Para Belize, o acesso às vacinas seria facilitado para pelo menos 30% da população, por meio de uma garantia de crédito para cobrir a compra de doses da Covax. “Ramiro López Ghio, representante do BID em Belize
Além disso, este órgão criou os instrumentos de garantia e as condições de segurança jurídica entre os Estados da América Latina e Caribe e as empresas farmacêuticas para resolver a difícil questão das obrigações de compensação contraídas pelos países menos favorecidos perante os fabricantes e que muitas vezes é um obstáculo intransponível.
Agricultura como alternativa
Mas o impacto sem precedentes da pandemia destacou a fragilidade e os riscos de ser uma economia excessivamente dependente do turismo. A experiência de Belize, segundo o BID, destaca a necessidade de diversificação. Ao contrário do que acontece em pequenas ilhas caribenhas como Bahamas ou Saint Thomas, onde não existem muitas alternativas, o país centro-americano aposta no futuro da agricultura que poderá se tornar a ponta de lança de sua economia. “Belize tem uma baixa densidade populacional, um território fértil e um mercado muito importante como México, Guatemala, Honduras ou Estados Unidos. Na medida em que sejam gerados financiamentos para melhorar a agricultura e a produtividade, haverá um importante foco de desenvolvimento econômico para o país nos próximos anos “, afirma López Ghio.

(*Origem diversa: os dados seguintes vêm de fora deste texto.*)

/-- The copy's acquire, then the movement of all its carts: the state and what it came to. -/
def runCopy (s : State) (c : Copy) : State × CopyResult :=
  let s := if copyAcq c.mod then acquireAt s c.core (copyScope c.mod) else s
  let carts := (c.carts.filter fun k => !k.desc.isEmpty).foldr insertCart []
  let t := copyTile s c
  let ds := carts.map fun k => (k, descOf k.desc)
  let badCarts := ds.filter fun x => descError c.kind c.mod (c.tile.getLsbD 7 && c.kind != .cpys && c.kind != .gath &&
    c.kind != .scat) t x.2
  let total := ds.foldl (fun n x => n + (countedBytes c x.1 x.2 : Int) - chunkBytes c x.1 x.2 (takenOf s c x.1)) 0
  if !badCarts.isEmpty then
    let (st, ix, sd, wh) := chooseCond (badCarts.map fun x => (2, x.1.idx, 0, 0))
    (s, ⟨st, ix, sd, wh, total, false,
      ds.map fun x => (x.1.grp, if c.kind == .gath || c.kind == .scat then
        (x.1.skip &&& ~~~ x.1.lanes.setWidth 64) ||| (skipOf c x.1 &&& x.1.lanes.setWidth 64)
        else chunkBits x.2 (skipOf c x.1).toNat 0), []⟩)
  else
    let earlier (x : Cart × Desc) : W64 := takenOf s c x.1
    let (s, conds, bits) := ds.foldl
      (fun (acc : State × List (Nat × Nat × Nat × Nat) × AList W64) x =>
        let (s, conds, bits) := acc
        let w : Work := ⟨s, [], none, none, none, none, none, x.1.seed⟩
        let c := { c with sup := x.1.sup }
        let (w, b) := if c.kind == .gath || c.kind == .scat then moveLanes c x.1 x.2 w
          else moveWindow c t x.1 x.2 w
        (w.s, conds ++ condsOf x.1.idx w, bits ++ [(x.1.grp, b)])) (s, [], [])
    let (st, ix, sd, wh) := chooseCond conds
    let stopped := st = 3 || st = 4
    let new (x : Cart × Desc) : W64 := (aget bits x.1.grp).getD 0 &&& ~~~ skipOf c x.1 &&& ~~~ earlier x
    let part := ds.foldl (fun n x => n + (chunkBytes c x.1 x.2 (new x) : Int)) 0
    (s, ⟨st, ix, sd, wh, if stopped then part else total, stopped, bits,
      ds.map fun x => (x.1.grp, earlier x ||| new x)⟩)

end Sys2Proof.Machine
end

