-- ==== Sys2Proof/Machine/Paired.lean ====
section
/-! DEFINITION. Paired words (R68, R81 to R84, R88) and the unassigned words (R86, R88). -/

namespace Sys2Proof.Machine

open Sys2Proof

/-! ### Classes, ports, destinations (R81 to R83) -/

inductive SlotClass where
  | i | f | m | l
  deriving DecidableEq, Repr

/-- The class of a restricted opcode (R88). -/
def slotClass (o : SlotOp) : SlotClass :=
  let n := (slotCode o).toNat
  if n < 0x20 then .i else if n < 0x40 then .f else if n < 0x60 then .m else .l

/-- What a slot's fields name. -/
inductive SlotKind where
  | two | one | imm | shift | load | store | srd | pred2 | pred1 | setc
  deriving DecidableEq, Repr

def slotKind (o : SlotOp) : SlotKind :=
  match o with
  | .popc | .clz | .mov | .cvtF32I32 | .cvtI32F32 => .one
  | .addImm | .andImm | .orImm | .xorImm => .imm
  | .shlImm | .shrImm | .sarImm => .shift
  | .ldCs | .ldKs | .ldLp => .load
  | .stCs | .stKs | .stLp => .store
  | .srd => .srd
  | .pand | .por | .pxor => .pred2
  | .pnot => .pred1
  | .setcEq | .setcNe | .setcLtI32 | .setcLtN32 | .setcLeI32 | .setcLeN32 => .setc
  | .add | .sub | .mul | .minI32 | .maxI32 | .minN32 | .maxN32 | .and | .or | .xor | .shl | .shr | .sar
  | .faddF32 | .fsubF32 | .fmulF32 | .fminF32 | .fmaxF32 | .faddF16x2 | .fmulF16x2 | .faddBf16x2
  | .fmulBf16x2 => .two

/-- Vector registers that a slot reads. -/
def slotReads (o : SlotOp) (x : Slot) : List Nat :=
  match slotKind o with
  | .two | .setc => [x.a.toNat, x.b.toNat]
  | .one | .imm | .shift | .load => [x.a.toNat]
  | .store => [x.a.toNat, x.d.toNat]
  | _ => []

/-- Destination of a slot: a predicate (true) or a vector register. -/
def slotDest (o : SlotOp) (x : Slot) : Option (Bool × Nat) :=
  match slotKind o with
  | .store => none
  | .pred2 | .pred1 | .setc => some (true, x.d.toNat)
  | _ => some (false, x.d.toNat)

/-- Vector registers that a slot names, for the check of R14. -/
def slotRegs (o : SlotOp) (x : Slot) : List Nat :=
  (match slotDest o x with
   | some (false, d) => [d]
   | _ => []) ++ slotReads o x

/-- Field conditions of a slot (R88). -/
def slotSubs (o : SlotOp) (x : Slot) : List Nat :=
  let p (b : Byte) : List Nat := zeroSub (decide (b.toNat < 8))
  match slotKind o with
  | .one => zeroSub (x.b == 0)
  | .shift => if x.b.toNat < 32 then [] else [0x0B]
  | .srd => zeroSub (x.b == 0) ++ (if isReserved x.a.toNat then [0x0A] else [])
  | .pred2 => p x.d ++ p x.a ++ p x.b
  | .pred1 => p x.d ++ p x.a ++ zeroSub (x.b == 0)
  | .setc => p x.d
  | _ => []

/-- Distinct registers read in a bank (R82). -/
def portUse (rs : List Nat) (bank : Nat) : Nat := (rs.filter fun r => r != 255 && r % 4 == bank).eraseDups.length

/-- Conditions on the pair (R82, R83). -/
def pairSubsOf (ox : SlotOp) (p : PairWord) : List Nat :=
  let rs := slotReads ox p.x ++ slotReads p.opY p.y
  let dx := slotDest ox p.x
  slotSubs ox p.x ++ slotSubs p.opY p.y ++
  (if (List.range 4).any fun b => decide (2 < portUse rs b) then [0x06] else []) ++
  (if (dx.isSome && dx == slotDest p.opY p.y) ||
      (slotKind ox == .load && (slotReads p.opY p.y).contains p.x.d.toNat) then [0x07] else [])

/-- Checks 1 to 4 of a paired word. -/
def pairPre (ox : SlotOp) (p : PairWord) (s : State) (g l : Nat) : Option Trap :=
  let priv (o : SlotOp) (x : Slot) : Option Trap :=
    if o = .srd then (specialTrap false (isUser s g l) x.a.toNat).filter (fun t => t.cause == causePrivilege) else none
  if slotClass ox = slotClass p.opY ∧ slotClass ox ≠ .i then some (trapOf causeIllegalOpcode 3)
  else (priv ox p.x).or ((priv p.opY p.y).or ((subTrap (pairSubsOf ox p)).or
    (regTrap (nreqOf s g) (slotRegs ox p.x ++ slotRegs p.opY p.y))))

/-! ### One slot -/

/-- Class of a slot for injection (R221). -/
def slotInject (o : SlotOp) : Nat :=
  match o with
  | .add | .sub | .mul | .minI32 | .maxI32 | .minN32 | .maxN32 | .addImm => 0
  | .and | .or | .xor | .shl | .shr | .sar | .popc | .clz | .andImm | .orImm | .xorImm | .shlImm | .shrImm
  | .sarImm => 1
  | .faddF32 | .fsubF32 | .fmulF32 | .fminF32 | .fmaxF32 | .faddF16x2 | .fmulF16x2 | .faddBf16x2 | .fmulBf16x2 => 2
  | .cvtF32I32 | .cvtI32F32 => 3
  | .mov => 6
  | _ => 7

/-- The arithmetic of a slot (R84, R88). -/
def slotAlu (o : SlotOp) (d : Nat) (a b : List Word) (pa pb : Bool) : AluOut :=
  match o with
  | .add | .addImm => aluAdd (intTy 0x04) a b
  | .sub => aluSub (intTy 0x04) a b
  | .mul => aluMul (intTy 0x04) a b
  | .minI32 => aluMin (intTy 0x04) a b
  | .maxI32 => aluMax (intTy 0x04) a b
  | .minN32 => aluMin (intTy 0x08) a b
  | .maxN32 => aluMax (intTy 0x08) a b
  | .and | .andImm => aluAnd a b
  | .or | .orImm => aluOr a b
  | .xor | .xorImm => aluXor a b
  | .shl | .shlImm => aluShl (intTy 0x00) a b
  | .shr | .shrImm => aluShr (intTy 0x00) a b
  | .sar | .sarImm => aluSar (intTy 0x04) a b
  | .popc => aluPopc (intTy 0x00) a
  | .clz => aluClz (intTy 0x00) a
  | .mov => aluCopy a
  | .faddF32 => aluFadd 0x0E 0 0 a b
  | .fsubF32 => aluFsub 0x0E 0 0 a b
  | .fmulF32 => aluFmul 0x0E 0 0 a b
  | .fminF32 => aluMinMax false 0x0E 0 a b
  | .fmaxF32 => aluMinMax true 0x0E 0 a b
  | .faddF16x2 => aluFadd 0x10 0 0 a b
  | .fmulF16x2 => aluFmul 0x10 0 0 a b
  | .faddBf16x2 => aluFadd 0x11 0 0 a b
  | .fmulBf16x2 => aluFmul 0x11 0 0 a b
  | .cvtF32I32 => aluCvt 0x0E 0x04 0 0 a
  | .cvtI32F32 => aluCvt 0x04 0x0E 1 0 a
  | .pand => { preds := [(d, pa && pb)] }
  | .por => { preds := [(d, pa || pb)] }
  | .pxor => { preds := [(d, xor pa pb)] }
  | .pnot => { preds := [(d, !pa)] }
  | .setcEq => aluSetc d 0 0 true (intTy 0x00) a b
  | .setcNe => aluSetc d 1 0 true (intTy 0x00) a b
  | .setcLtI32 => aluSetc d 2 0 true (intTy 0x04) a b
  | .setcLtN32 => aluSetc d 2 0 true (intTy 0x08) a b
  | .setcLeI32 => aluSetc d 3 0 true (intTy 0x04) a b
  | .setcLeN32 => aluSetc d 3 0 true (intTy 0x08) a b
  | .ldCs | .stCs | .ldKs | .stKs | .ldLp | .stLp | .srd => {}

/-- Space of a memory slot. -/
def slotSpace (o : SlotOp) : Nat :=
  match o with
  | .ldCs | .stCs => 1
  | .ldKs | .stKs => 2
  | _ => 0

/-- One slot in a lane, as its full-form equivalent executed unguarded (R84). -/
def slotRun (o : SlotOp) (x : Slot) (s : State) (g l : Nat) : LaneRes :=
  match getT s g l with
  | none => .hold s
  | some t =>
    let a := readV t x.a.toNat
    let addr : Int := (a.val.toNat : Int) + 4 * x.b.toNat
    let pa := readP t (x.a.toNat % 8)
    let pb := readP t (x.b.toNat % 8)
    match slotKind o with
    | .load => memLoad s g l (slotSpace o) 0 0 0 x.d.toNat (isPoison a) addr
    | .store => memStore s g l (slotSpace o) 0 0 0 [readV t x.d.toNat] (isPoison a) addr
    | .srd => srdBody x.d.toNat x.a.toNat s g l
    | .pred2 => writeBack s g l 7 false (pa.psn || pb.psn) [] (slotAlu o (x.d.toNat % 8) [] [] pa.t pb.t)
    | .pred1 => writeBack s g l 7 false pa.psn [] (slotAlu o (x.d.toNat % 8) [] [] pa.t true)
    | .one => writeBack s g l (slotInject o) false (isPoison a) [x.d.toNat] (slotAlu o 0 [a] [] true true)
    | .imm => writeBack s g l (slotInject o) false (isPoison a) [x.d.toNat]
        (slotAlu o 0 [a] [gen (x.b.signExtend 32)] true true)
    | .shift => writeBack s g l (slotInject o) false (isPoison a) [x.d.toNat]
        (slotAlu o 0 [a] [gen (x.b.setWidth 32)] true true)
    | .setc =>
      let b := readV t x.b.toNat
      writeBack s g l 7 false (isPoison a || isPoison b) [] (slotAlu o (x.d.toNat % 8) [a] [b] true true)
    | .two =>
      let b := readV t x.b.toNat
      writeBack s g l (slotInject o) false (isPoison a || isPoison b) [x.d.toNat] (slotAlu o 0 [a] [b] true true)

/-- State and trap of a slot's outcome. -/
def outcomeOf : LaneRes → State × Option (Trap × Ign)
  | .done s => (s, none)
  | .park s _ _ => (s, none)
  | .jump s _ => (s, none)
  | .hold s => (s, none)
  | .trap s t ign => (s, some (t, ign))

/-- The lower cause of two traps; equal causes leave the sub-code open between theirs. -/
def lowerTrap (a b : Trap) : Trap :=
  if a.cause < b.cause then a else if b.cause < a.cause then b
  else if pick [a.sub, b.sub] = a.sub then a else b

/-- The destination of a slot that completed, with its value, for the policy ignore (R299). -/
def slotIgn (o : SlotOp) (x : Slot) (s : State) (g l : Nat) : Ign :=
  match slotDest o x, getT s g l with
  | some (true, d), _ => ⟨[], [d % 8], false, []⟩
  | some (false, d), some t =>
    let w := if slotKind o = .load then (t.pend.getLast?.bind fun p => aget p.v d).getD .zero else t.v.getD d .zero
    ⟨[(d, w.val)], [], false, []⟩
  | _, _ => .none

/-- Both slots in a lane: they succeed or fail together (R84). Only an injection used up stays used up. -/
def pairBody (ox : SlotOp) (p : PairWord) (s : State) (g l : Nat) : LaneRes :=
  let (s1, tx) := outcomeOf (slotRun ox p.x s g l)
  let (s2, ty) := outcomeOf (slotRun p.opY p.y s1 g l)
  let back : State := modG s g fun G => { G with inj := (getG s2 g).bind (·.inj) }
  match tx, ty with
  | none, none => .done s2
  | some (t, i), none =>
    let j := slotIgn p.opY p.y s2 g l
    .trap back t ⟨i.v ++ j.v, i.p ++ j.p, false, []⟩
  | none, some (t, j) =>
    let i := slotIgn ox p.x s1 g l
    .trap back t ⟨i.v ++ j.v, i.p ++ j.p, false, []⟩
  | some (t, i), some (u, j) => .trap back (lowerTrap t u) ⟨i.v ++ j.v, i.p ++ j.p, false, []⟩

/-- The destinations of both slots. -/
def pairDest (ox : SlotOp) (p : PairWord) : Ign :=
  [slotDest ox p.x, slotDest p.opY p.y].foldl (fun i d => match d with
    | some (true, n) => ⟨i.v, i.p ++ [n % 8], false, []⟩
    | some (false, n) => ⟨i.v ++ [(n, 0)], i.p, false, []⟩
    | none => i) .none

def issuePair (ox : SlotOp) (p : PairWord) (s : State) : Host.Outcome State Fault Refusal :=
  .next (issueLanes { s := p.s, ender := false, pred := 7, dest := fun _ _ _ => pairDest ox p } (pairPre ox p) (pairBody ox p) s)

/-- R84, R88 -/
def execPairedAdd (p : PairWord) : Exec := issuePair .add p

/-- R84, R88 -/
def execPairedSub (p : PairWord) : Exec := issuePair .sub p

/-- R84, R88 -/
def execPairedMul (p : PairWord) : Exec := issuePair .mul p

/-- R84, R88 -/
def execPairedMinI32 (p : PairWord) : Exec := issuePair .minI32 p

/-- R84, R88 -/
def execPairedMaxI32 (p : PairWord) : Exec := issuePair .maxI32 p

/-- R84, R88 -/
def execPairedMinN32 (p : PairWord) : Exec := issuePair .minN32 p

/-- R84, R88 -/
def execPairedMaxN32 (p : PairWord) : Exec := issuePair .maxN32 p

/-- R84, R88 -/
def execPairedAnd (p : PairWord) : Exec := issuePair .and p

/-- R84, R88 -/
def execPairedOr (p : PairWord) : Exec := issuePair .or p

/-- R84, R88 -/
def execPairedXor (p : PairWord) : Exec := issuePair .xor p

/-- R84, R88 -/
def execPairedShl (p : PairWord) : Exec := issuePair .shl p

/-- R84, R88 -/
def execPairedShr (p : PairWord) : Exec := issuePair .shr p

/-- R84, R88 -/
def execPairedSar (p : PairWord) : Exec := issuePair .sar p

/-- R84, R88 -/
def execPairedPopc (p : PairWord) : Exec := issuePair .popc p

/-- R84, R88 -/
def execPairedClz (p : PairWord) : Exec := issuePair .clz p

/-- R84, R88 -/
def execPairedMov (p : PairWord) : Exec := issuePair .mov p

/-- R84, R88 -/
def execPairedAddImm (p : PairWord) : Exec := issuePair .addImm p

/-- R84, R88 -/
def execPairedAndImm (p : PairWord) : Exec := issuePair .andImm p

/-- R84, R88 -/
def execPairedOrImm (p : PairWord) : Exec := issuePair .orImm p

/-- R84, R88 -/
def execPairedXorImm (p : PairWord) : Exec := issuePair .xorImm p

/-- R84, R88 -/
def execPairedShlImm (p : PairWord) : Exec := issuePair .shlImm p

/-- R84, R88 -/
def execPairedShrImm (p : PairWord) : Exec := issuePair .shrImm p

/-- R84, R88 -/
def execPairedSarImm (p : PairWord) : Exec := issuePair .sarImm p

/-- R84, R88 -/
def execPairedFaddF32 (p : PairWord) : Exec := issuePair .faddF32 p

/-- R84, R88 -/
def execPairedFsubF32 (p : PairWord) : Exec := issuePair .fsubF32 p

/-- R84, R88 -/
def execPairedFmulF32 (p : PairWord) : Exec := issuePair .fmulF32 p

/-- R84, R88 -/
def execPairedFminF32 (p : PairWord) : Exec := issuePair .fminF32 p

/-- R84, R88 -/
def execPairedFmaxF32 (p : PairWord) : Exec := issuePair .fmaxF32 p

/-- R84, R88 -/
def execPairedFaddF16x2 (p : PairWord) : Exec := issuePair .faddF16x2 p

/-- R84, R88 -/
def execPairedFmulF16x2 (p : PairWord) : Exec := issuePair .fmulF16x2 p

/-- R84, R88 -/
def execPairedFaddBf16x2 (p : PairWord) : Exec := issuePair .faddBf16x2 p

/-- R84, R88 -/
def execPairedFmulBf16x2 (p : PairWord) : Exec := issuePair .fmulBf16x2 p

/-- R84, R88 -/
def execPairedCvtF32I32 (p : PairWord) : Exec := issuePair .cvtF32I32 p

/-- R84, R88 -/
def execPairedCvtI32F32 (p : PairWord) : Exec := issuePair .cvtI32F32 p

/-- R84, R88 -/
def execPairedLdCs (p : PairWord) : Exec := issuePair .ldCs p

/-- R84, R88 -/
def execPairedStCs (p : PairWord) : Exec := issuePair .stCs p

/-- R84, R88 -/
def execPairedLdKs (p : PairWord) : Exec := issuePair .ldKs p

/-- R84, R88 -/
def execPairedStKs (p : PairWord) : Exec := issuePair .stKs p

/-- R84, R88 -/
def execPairedLdLp (p : PairWord) : Exec := issuePair .ldLp p

/-- R84, R88 -/
def execPairedStLp (p : PairWord) : Exec := issuePair .stLp p

/-- R84, R88 -/
def execPairedSrd (p : PairWord) : Exec := issuePair .srd p

/-- R84, R88 -/
def execPairedPand (p : PairWord) : Exec := issuePair .pand p

/-- R84, R88 -/
def execPairedPor (p : PairWord) : Exec := issuePair .por p

/-- R84, R88 -/
def execPairedPxor (p : PairWord) : Exec := issuePair .pxor p

/-- R84, R88 -/
def execPairedPnot (p : PairWord) : Exec := issuePair .pnot p

/-- R84, R88 -/
def execPairedSetcEq (p : PairWord) : Exec := issuePair .setcEq p

/-- R84, R88 -/
def execPairedSetcNe (p : PairWord) : Exec := issuePair .setcNe p

/-- R84, R88 -/
def execPairedSetcLtI32 (p : PairWord) : Exec := issuePair .setcLtI32 p

/-- R84, R88 -/
def execPairedSetcLtN32 (p : PairWord) : Exec := issuePair .setcLtN32 p

/-- R84, R88 -/
def execPairedSetcLeI32 (p : PairWord) : Exec := issuePair .setcLeI32 p

/-- R84, R88 -/
def execPairedSetcLeN32 (p : PairWord) : Exec := issuePair .setcLeN32 p

/-- R86, R88: an unassigned full-form opcode has sub-code 0x01, an unassigned paired one 0x02. -/
def execUnassignedOpcode (w : W64) (s : State) : Host.Outcome State Fault Refusal :=
  .next (issueLanes { s := w.getLsbD 63, ender := false, pred := 7 }
    (fun _ _ _ => some (trapOf causeIllegalOpcode (if w.getLsbD 62 then 2 else 1))) (fun s _ _ => .done s) s)

end Sys2Proof.Machine
end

De modo geral, a recuperação do turismo continuará sendo fundamental para a economia do país. Um dos desafios para a sustentabilidade será continuar a melhorar sua resiliência a desastres e ao clima, e continuar fazendo os investimentos necessários para reduzir os riscos. Para isso, os especialistas consideram que também é necessário apostar na proteção e preservação das áreas naturais mais críticas, sejam elas recifes de coral, manguezais ou zonas úmidas, garantindo a segurança alimentar e fortalecendo os sistemas agrícolas.
A verdade é que o país está cada vez mais preparado para furacões que dificilmente causam vítimas. E mesmo que seu impacto seja sempre grave, López Ghio prefere não lhe dar importância: “Quem quer visitar Belize não deve se preocupar com os furacões porque são muito sazonais, geralmente de setembro a novembro, e são esperados. Além disso, a forma e a categoria que assume o furacão vão-se dando com o passar dos dias e se o atinge fortemente, isto acontece na zona costeira. Assim que toca o solo, dificilmente surte efeito dentro de casa. O ministro do Turismo está otimista e não tem dúvidas de que serão fortalecidos para poderem enfrentar possíveis pandemias ou retrocessos no futuro. E garante que fica claro que o caminho para seguir em frente e se tornar um destino de referência é garantindo a sustentabilidade e a proteção de seus recursos naturais.